▶ **What to produce**: In the entries below, which lines run from the one containing "generalize s.scanned Opcode.validate" to the one containing "State.post_posted_of_empty hobuf _"? Copy exactly those lines, ends included, and no others.

=== Section Start ===

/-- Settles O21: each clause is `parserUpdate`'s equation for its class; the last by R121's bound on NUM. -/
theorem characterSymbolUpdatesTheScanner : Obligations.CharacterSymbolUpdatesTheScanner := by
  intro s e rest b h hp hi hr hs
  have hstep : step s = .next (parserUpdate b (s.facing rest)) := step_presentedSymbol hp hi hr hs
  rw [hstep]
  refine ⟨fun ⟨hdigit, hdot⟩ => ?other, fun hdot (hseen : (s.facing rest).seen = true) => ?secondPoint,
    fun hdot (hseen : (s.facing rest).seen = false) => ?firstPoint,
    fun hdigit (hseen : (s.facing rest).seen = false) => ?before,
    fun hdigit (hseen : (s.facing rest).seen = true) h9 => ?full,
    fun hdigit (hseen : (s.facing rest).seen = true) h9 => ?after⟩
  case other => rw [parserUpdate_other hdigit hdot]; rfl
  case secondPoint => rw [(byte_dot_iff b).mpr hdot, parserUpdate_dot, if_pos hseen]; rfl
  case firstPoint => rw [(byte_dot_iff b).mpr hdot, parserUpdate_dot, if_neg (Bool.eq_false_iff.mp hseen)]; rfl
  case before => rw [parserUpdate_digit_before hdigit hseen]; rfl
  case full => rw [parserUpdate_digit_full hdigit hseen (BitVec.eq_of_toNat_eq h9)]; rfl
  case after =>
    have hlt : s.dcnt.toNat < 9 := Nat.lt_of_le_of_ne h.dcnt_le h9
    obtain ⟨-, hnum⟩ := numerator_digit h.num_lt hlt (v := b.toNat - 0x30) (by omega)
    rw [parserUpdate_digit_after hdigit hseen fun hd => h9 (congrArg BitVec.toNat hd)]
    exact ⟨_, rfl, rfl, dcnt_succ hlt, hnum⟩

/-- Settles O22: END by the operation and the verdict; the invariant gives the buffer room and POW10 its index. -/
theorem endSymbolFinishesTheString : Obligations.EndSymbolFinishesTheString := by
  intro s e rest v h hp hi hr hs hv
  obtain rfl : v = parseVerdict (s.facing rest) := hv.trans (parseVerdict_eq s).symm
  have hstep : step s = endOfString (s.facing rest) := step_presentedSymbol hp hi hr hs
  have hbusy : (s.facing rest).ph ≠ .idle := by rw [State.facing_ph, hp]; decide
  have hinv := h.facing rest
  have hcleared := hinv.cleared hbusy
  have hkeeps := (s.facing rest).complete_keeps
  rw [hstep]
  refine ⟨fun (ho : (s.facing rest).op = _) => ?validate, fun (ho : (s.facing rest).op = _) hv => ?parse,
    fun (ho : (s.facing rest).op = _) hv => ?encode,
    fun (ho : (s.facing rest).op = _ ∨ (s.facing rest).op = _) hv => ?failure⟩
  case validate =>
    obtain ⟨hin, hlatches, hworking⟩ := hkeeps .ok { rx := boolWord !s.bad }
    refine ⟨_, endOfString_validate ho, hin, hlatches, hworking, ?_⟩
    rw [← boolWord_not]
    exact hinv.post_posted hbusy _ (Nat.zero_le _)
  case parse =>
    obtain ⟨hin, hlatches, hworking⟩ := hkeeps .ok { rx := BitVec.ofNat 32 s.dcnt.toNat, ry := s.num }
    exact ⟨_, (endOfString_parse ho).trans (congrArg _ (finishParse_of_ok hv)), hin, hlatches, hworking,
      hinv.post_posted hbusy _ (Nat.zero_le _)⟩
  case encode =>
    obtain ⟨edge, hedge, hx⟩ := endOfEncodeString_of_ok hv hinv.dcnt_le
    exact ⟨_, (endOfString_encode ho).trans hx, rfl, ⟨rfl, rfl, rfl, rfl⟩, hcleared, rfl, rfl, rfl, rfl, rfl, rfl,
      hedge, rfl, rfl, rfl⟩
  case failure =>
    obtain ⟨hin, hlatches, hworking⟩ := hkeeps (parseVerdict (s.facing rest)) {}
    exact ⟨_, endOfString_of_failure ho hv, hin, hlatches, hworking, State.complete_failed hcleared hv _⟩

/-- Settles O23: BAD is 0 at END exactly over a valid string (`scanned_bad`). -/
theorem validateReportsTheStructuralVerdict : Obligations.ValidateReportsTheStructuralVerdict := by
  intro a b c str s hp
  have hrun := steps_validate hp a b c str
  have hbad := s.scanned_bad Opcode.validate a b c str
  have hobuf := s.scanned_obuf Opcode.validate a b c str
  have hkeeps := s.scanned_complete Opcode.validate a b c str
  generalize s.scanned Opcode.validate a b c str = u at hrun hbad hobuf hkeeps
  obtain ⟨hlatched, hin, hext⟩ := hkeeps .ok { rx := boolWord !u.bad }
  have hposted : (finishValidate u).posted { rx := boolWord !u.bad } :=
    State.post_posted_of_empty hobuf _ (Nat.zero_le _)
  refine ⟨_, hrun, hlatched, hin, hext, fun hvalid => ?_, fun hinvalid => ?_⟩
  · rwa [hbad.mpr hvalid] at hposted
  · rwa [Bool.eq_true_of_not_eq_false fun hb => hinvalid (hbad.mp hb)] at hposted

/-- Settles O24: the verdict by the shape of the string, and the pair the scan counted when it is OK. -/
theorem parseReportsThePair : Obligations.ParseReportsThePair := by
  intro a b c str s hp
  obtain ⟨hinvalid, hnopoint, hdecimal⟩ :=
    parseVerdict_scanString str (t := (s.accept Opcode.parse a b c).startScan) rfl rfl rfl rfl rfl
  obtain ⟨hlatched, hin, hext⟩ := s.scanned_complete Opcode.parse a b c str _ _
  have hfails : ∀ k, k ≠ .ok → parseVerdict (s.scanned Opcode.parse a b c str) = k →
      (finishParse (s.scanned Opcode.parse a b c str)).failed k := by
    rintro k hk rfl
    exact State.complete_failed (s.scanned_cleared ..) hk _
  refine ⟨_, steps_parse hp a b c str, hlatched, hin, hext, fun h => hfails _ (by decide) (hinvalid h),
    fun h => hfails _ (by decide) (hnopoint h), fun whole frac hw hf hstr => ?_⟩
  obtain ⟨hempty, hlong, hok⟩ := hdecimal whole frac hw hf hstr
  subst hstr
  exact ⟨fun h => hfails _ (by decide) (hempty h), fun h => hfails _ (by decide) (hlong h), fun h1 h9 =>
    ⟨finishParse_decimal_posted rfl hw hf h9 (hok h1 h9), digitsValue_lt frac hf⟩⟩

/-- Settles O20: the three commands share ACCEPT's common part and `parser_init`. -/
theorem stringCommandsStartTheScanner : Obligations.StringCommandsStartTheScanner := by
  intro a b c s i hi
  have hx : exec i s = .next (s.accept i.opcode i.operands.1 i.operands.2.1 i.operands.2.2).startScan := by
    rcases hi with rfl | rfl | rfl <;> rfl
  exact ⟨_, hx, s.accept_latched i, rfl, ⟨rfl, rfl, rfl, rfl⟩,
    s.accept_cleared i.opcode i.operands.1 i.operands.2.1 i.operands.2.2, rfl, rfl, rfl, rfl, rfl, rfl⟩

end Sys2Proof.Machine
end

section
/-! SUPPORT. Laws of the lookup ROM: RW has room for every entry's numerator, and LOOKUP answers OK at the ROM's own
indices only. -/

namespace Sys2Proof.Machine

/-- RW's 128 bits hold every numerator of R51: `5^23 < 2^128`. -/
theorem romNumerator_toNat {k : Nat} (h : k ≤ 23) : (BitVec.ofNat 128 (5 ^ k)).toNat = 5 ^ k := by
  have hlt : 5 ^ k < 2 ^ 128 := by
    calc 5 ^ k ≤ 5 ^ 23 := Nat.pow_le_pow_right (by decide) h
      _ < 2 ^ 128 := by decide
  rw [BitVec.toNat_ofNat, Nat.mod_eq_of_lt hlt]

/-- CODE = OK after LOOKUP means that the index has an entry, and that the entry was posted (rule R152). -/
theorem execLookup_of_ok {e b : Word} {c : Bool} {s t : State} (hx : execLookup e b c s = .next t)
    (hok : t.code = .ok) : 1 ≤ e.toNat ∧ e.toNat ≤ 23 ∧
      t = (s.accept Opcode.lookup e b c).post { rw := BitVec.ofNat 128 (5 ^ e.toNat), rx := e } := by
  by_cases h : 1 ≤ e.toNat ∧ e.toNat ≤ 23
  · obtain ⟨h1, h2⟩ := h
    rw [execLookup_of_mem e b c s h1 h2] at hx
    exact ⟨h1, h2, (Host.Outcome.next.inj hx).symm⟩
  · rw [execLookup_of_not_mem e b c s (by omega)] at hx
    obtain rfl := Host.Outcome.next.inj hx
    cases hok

=== Section End ===

▶ **Response to this task**:
  generalize s.scanned Opcode.validate a b c str = u at hrun hbad hobuf hkeeps
  obtain ⟨hlatched, hin, hext⟩ := hkeeps .ok { rx := boolWord !u.bad }
  have hposted : (finishValidate u).posted { rx := boolWord !u.bad } :=
    State.post_posted_of_empty hobuf _ (Nat.zero_le _)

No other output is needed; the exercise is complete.